Exercise.
Each line of the data should be given again exactly.

[Dataset entries]
____
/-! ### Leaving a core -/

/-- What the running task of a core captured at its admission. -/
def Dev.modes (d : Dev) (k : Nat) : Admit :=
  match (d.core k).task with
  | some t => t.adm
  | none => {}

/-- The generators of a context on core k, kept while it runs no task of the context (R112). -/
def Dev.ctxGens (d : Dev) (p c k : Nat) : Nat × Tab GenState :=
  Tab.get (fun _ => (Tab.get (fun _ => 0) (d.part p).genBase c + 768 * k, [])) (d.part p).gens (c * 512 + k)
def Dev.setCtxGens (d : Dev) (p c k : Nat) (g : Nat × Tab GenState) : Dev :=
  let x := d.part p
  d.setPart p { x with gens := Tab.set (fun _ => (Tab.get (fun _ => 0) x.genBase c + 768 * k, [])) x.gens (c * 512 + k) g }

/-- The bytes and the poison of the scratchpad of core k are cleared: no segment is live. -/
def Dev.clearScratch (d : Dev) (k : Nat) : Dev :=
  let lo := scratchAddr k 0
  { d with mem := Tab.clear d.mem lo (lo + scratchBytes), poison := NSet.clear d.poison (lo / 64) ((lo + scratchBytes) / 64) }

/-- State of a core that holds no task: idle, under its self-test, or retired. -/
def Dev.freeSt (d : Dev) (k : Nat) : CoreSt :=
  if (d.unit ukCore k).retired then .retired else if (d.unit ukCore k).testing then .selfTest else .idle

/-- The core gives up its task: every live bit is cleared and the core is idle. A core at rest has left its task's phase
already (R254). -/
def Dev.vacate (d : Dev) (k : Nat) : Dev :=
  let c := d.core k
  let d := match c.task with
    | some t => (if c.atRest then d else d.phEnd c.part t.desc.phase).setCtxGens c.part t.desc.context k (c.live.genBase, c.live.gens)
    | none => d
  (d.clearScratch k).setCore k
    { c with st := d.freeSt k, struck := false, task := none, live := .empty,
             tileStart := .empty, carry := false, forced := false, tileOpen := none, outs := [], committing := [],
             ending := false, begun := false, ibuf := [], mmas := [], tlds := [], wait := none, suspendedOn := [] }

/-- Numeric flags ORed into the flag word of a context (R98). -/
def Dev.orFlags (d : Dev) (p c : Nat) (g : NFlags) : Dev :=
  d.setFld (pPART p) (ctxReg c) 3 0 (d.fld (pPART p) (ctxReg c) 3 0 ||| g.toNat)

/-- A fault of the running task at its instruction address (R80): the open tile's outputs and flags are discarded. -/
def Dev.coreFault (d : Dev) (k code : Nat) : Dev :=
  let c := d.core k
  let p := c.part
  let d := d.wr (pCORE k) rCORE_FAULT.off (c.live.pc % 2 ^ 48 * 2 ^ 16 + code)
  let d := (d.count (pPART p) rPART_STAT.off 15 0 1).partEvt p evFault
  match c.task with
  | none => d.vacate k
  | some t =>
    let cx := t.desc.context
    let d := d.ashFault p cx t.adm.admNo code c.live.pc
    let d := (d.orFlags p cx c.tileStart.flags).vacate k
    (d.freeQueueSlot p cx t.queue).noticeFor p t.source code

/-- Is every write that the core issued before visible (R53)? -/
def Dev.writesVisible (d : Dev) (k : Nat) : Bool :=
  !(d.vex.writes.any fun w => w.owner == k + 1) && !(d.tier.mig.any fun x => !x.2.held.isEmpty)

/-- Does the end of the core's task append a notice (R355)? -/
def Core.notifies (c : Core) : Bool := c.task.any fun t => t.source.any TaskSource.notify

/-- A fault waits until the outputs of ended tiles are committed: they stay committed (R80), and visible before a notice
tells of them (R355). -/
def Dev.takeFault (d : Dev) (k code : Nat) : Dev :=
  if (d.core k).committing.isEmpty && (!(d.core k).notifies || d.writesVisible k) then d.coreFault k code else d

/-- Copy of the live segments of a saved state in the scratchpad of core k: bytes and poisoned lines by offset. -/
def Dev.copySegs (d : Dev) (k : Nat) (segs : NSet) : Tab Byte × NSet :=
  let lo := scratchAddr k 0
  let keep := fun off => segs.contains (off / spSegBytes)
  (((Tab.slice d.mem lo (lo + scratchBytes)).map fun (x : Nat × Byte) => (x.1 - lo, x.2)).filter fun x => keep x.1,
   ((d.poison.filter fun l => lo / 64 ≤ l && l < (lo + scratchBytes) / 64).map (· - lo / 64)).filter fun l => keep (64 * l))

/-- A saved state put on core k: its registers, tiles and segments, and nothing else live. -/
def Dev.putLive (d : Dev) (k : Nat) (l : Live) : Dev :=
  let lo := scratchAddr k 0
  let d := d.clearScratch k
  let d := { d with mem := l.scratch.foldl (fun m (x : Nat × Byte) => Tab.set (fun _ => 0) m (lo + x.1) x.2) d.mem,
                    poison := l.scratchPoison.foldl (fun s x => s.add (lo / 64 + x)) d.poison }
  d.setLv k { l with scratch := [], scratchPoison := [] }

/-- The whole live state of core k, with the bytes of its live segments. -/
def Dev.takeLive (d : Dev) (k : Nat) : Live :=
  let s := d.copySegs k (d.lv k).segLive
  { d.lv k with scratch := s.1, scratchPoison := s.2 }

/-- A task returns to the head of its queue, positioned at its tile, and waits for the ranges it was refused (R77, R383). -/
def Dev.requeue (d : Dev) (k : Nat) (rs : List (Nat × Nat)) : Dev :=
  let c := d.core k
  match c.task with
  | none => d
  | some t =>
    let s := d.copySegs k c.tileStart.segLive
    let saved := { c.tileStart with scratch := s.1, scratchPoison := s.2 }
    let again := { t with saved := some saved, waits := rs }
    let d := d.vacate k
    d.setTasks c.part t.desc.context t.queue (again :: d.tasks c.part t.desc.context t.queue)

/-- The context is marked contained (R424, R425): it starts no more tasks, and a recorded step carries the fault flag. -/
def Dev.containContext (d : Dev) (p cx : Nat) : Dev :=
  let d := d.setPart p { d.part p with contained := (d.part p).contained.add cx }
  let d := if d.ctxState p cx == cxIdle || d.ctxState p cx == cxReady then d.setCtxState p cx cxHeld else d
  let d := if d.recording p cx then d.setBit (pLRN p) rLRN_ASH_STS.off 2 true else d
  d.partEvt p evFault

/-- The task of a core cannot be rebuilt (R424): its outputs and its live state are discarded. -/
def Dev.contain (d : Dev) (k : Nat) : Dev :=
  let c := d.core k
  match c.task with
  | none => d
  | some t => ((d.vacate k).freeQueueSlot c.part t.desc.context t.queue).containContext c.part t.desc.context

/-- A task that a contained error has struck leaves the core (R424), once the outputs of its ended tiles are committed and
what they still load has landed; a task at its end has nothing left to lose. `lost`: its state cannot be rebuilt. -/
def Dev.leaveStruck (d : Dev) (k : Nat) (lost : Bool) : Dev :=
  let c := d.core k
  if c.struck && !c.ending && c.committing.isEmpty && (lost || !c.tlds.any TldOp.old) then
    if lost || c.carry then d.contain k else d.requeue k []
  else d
____
Reply to the task.
/-! ### Leaving a core -/

/-- What the running task of a core captured at its admission. -/
def Dev.modes (d : Dev) (k : Nat) : Admit :=
  match (d.core k).task with
  | some t => t.adm
  | none => {}

/-- The generators of a context on core k, kept while it runs no task of the context (R112). -/
def Dev.ctxGens (d : Dev) (p c k : Nat) : Nat × Tab GenState :=
  Tab.get (fun _ => (Tab.get (fun _ => 0) (d.part p).genBase c + 768 * k, [])) (d.part p).gens (c * 512 + k)
def Dev.setCtxGens (d : Dev) (p c k : Nat) (g : Nat × Tab GenState) : Dev :=
  let x := d.part p
  d.setPart p { x with gens := Tab.set (fun _ => (Tab.get (fun _ => 0) x.genBase c + 768 * k, [])) x.gens (c * 512 + k) g }

/-- The bytes and the poison of the scratchpad of core k are cleared: no segment is live. -/
def Dev.clearScratch (d : Dev) (k : Nat) : Dev :=
  let lo := scratchAddr k 0
  { d with mem := Tab.clear d.mem lo (lo + scratchBytes), poison := NSet.clear d.poison (lo / 64) ((lo + scratchBytes) / 64) }

/-- State of a core that holds no task: idle, under its self-test, or retired. -/
def Dev.freeSt (d : Dev) (k : Nat) : CoreSt :=
  if (d.unit ukCore k).retired then .retired else if (d.unit ukCore k).testing then .selfTest else .idle

/-- The core gives up its task: every live bit is cleared and the core is idle. A core at rest has left its task's phase
already (R254). -/
def Dev.vacate (d : Dev) (k : Nat) : Dev :=
  let c := d.core k
  let d := match c.task with
    | some t => (if c.atRest then d else d.phEnd c.part t.desc.phase).setCtxGens c.part t.desc.context k (c.live.genBase, c.live.gens)
    | none => d
  (d.clearScratch k).setCore k
    { c with st := d.freeSt k, struck := false, task := none, live := .empty,
             tileStart := .empty, carry := false, forced := false, tileOpen := none, outs := [], committing := [],
             ending := false, begun := false, ibuf := [], mmas := [], tlds := [], wait := none, suspendedOn := [] }

/-- Numeric flags ORed into the flag word of a context (R98). -/
def Dev.orFlags (d : Dev) (p c : Nat) (g : NFlags) : Dev :=
  d.setFld (pPART p) (ctxReg c) 3 0 (d.fld (pPART p) (ctxReg c) 3 0 ||| g.toNat)

/-- A fault of the running task at its instruction address (R80): the open tile's outputs and flags are discarded. -/
def Dev.coreFault (d : Dev) (k code : Nat) : Dev :=
  let c := d.core k
  let p := c.part
  let d := d.wr (pCORE k) rCORE_FAULT.off (c.live.pc % 2 ^ 48 * 2 ^ 16 + code)
  let d := (d.count (pPART p) rPART_STAT.off 15 0 1).partEvt p evFault
  match c.task with
  | none => d.vacate k
  | some t =>
    let cx := t.desc.context
    let d := d.ashFault p cx t.adm.admNo code c.live.pc
    let d := (d.orFlags p cx c.tileStart.flags).vacate k
    (d.freeQueueSlot p cx t.queue).noticeFor p t.source code

/-- Is every write that the core issued before visible (R53)? -/
def Dev.writesVisible (d : Dev) (k : Nat) : Bool :=
  !(d.vex.writes.any fun w => w.owner == k + 1) && !(d.tier.mig.any fun x => !x.2.held.isEmpty)

/-- Does the end of the core's task append a notice (R355)? -/
def Core.notifies (c : Core) : Bool := c.task.any fun t => t.source.any TaskSource.notify

/-- A fault waits until the outputs of ended tiles are committed: they stay committed (R80), and visible before a notice
tells of them (R355). -/
def Dev.takeFault (d : Dev) (k code : Nat) : Dev :=
  if (d.core k).committing.isEmpty && (!(d.core k).notifies || d.writesVisible k) then d.coreFault k code else d

/-- Copy of the live segments of a saved state in the scratchpad of core k: bytes and poisoned lines by offset. -/
def Dev.copySegs (d : Dev) (k : Nat) (segs : NSet) : Tab Byte × NSet :=
  let lo := scratchAddr k 0
  let keep := fun off => segs.contains (off / spSegBytes)
  (((Tab.slice d.mem lo (lo + scratchBytes)).map fun (x : Nat × Byte) => (x.1 - lo, x.2)).filter fun x => keep x.1,
   ((d.poison.filter fun l => lo / 64 ≤ l && l < (lo + scratchBytes) / 64).map (· - lo / 64)).filter fun l => keep (64 * l))

/-- A saved state put on core k: its registers, tiles and segments, and nothing else live. -/
def Dev.putLive (d : Dev) (k : Nat) (l : Live) : Dev :=
  let lo := scratchAddr k 0
  let d := d.clearScratch k
  let d := { d with mem := l.scratch.foldl (fun m (x : Nat × Byte) => Tab.set (fun _ => 0) m (lo + x.1) x.2) d.mem,
                    poison := l.scratchPoison.foldl (fun s x => s.add (lo / 64 + x)) d.poison }
  d.setLv k { l with scratch := [], scratchPoison := [] }

/-- The whole live state of core k, with the bytes of its live segments. -/
def Dev.takeLive (d : Dev) (k : Nat) : Live :=
  let s := d.copySegs k (d.lv k).segLive
  { d.lv k with scratch := s.1, scratchPoison := s.2 }

/-- A task returns to the head of its queue, positioned at its tile, and waits for the ranges it was refused (R77, R383). -/
def Dev.requeue (d : Dev) (k : Nat) (rs : List (Nat × Nat)) : Dev :=
  let c := d.core k
  match c.task with
  | none => d
  | some t =>
    let s := d.copySegs k c.tileStart.segLive
    let saved := { c.tileStart with scratch := s.1, scratchPoison := s.2 }
    let again := { t with saved := some saved, waits := rs }
    let d := d.vacate k
    d.setTasks c.part t.desc.context t.queue (again :: d.tasks c.part t.desc.context t.queue)

/-- The context is marked contained (R424, R425): it starts no more tasks, and a recorded step carries the fault flag. -/
def Dev.containContext (d : Dev) (p cx : Nat) : Dev :=
  let d := d.setPart p { d.part p with contained := (d.part p).contained.add cx }
  let d := if d.ctxState p cx == cxIdle || d.ctxState p cx == cxReady then d.setCtxState p cx cxHeld else d
  let d := if d.recording p cx then d.setBit (pLRN p) rLRN_ASH_STS.off 2 true else d
  d.partEvt p evFault

/-- The task of a core cannot be rebuilt (R424): its outputs and its live state are discarded. -/
def Dev.contain (d : Dev) (k : Nat) : Dev :=
  let c := d.core k
  match c.task with
  | none => d
  | some t => ((d.vacate k).freeQueueSlot c.part t.desc.context t.queue).containContext c.part t.desc.context

/-- A task that a contained error has struck leaves the core (R424), once the outputs of its ended tiles are committed and
what they still load has landed; a task at its end has nothing left to lose. `lost`: its state cannot be rebuilt. -/
def Dev.leaveStruck (d : Dev) (k : Nat) (lost : Bool) : Dev :=
  let c := d.core k
  if c.struck && !c.ending && c.committing.isEmpty && (lost || !c.tlds.any TldOp.old) then
    if lost || c.carry then d.contain k else d.requeue k []
  else d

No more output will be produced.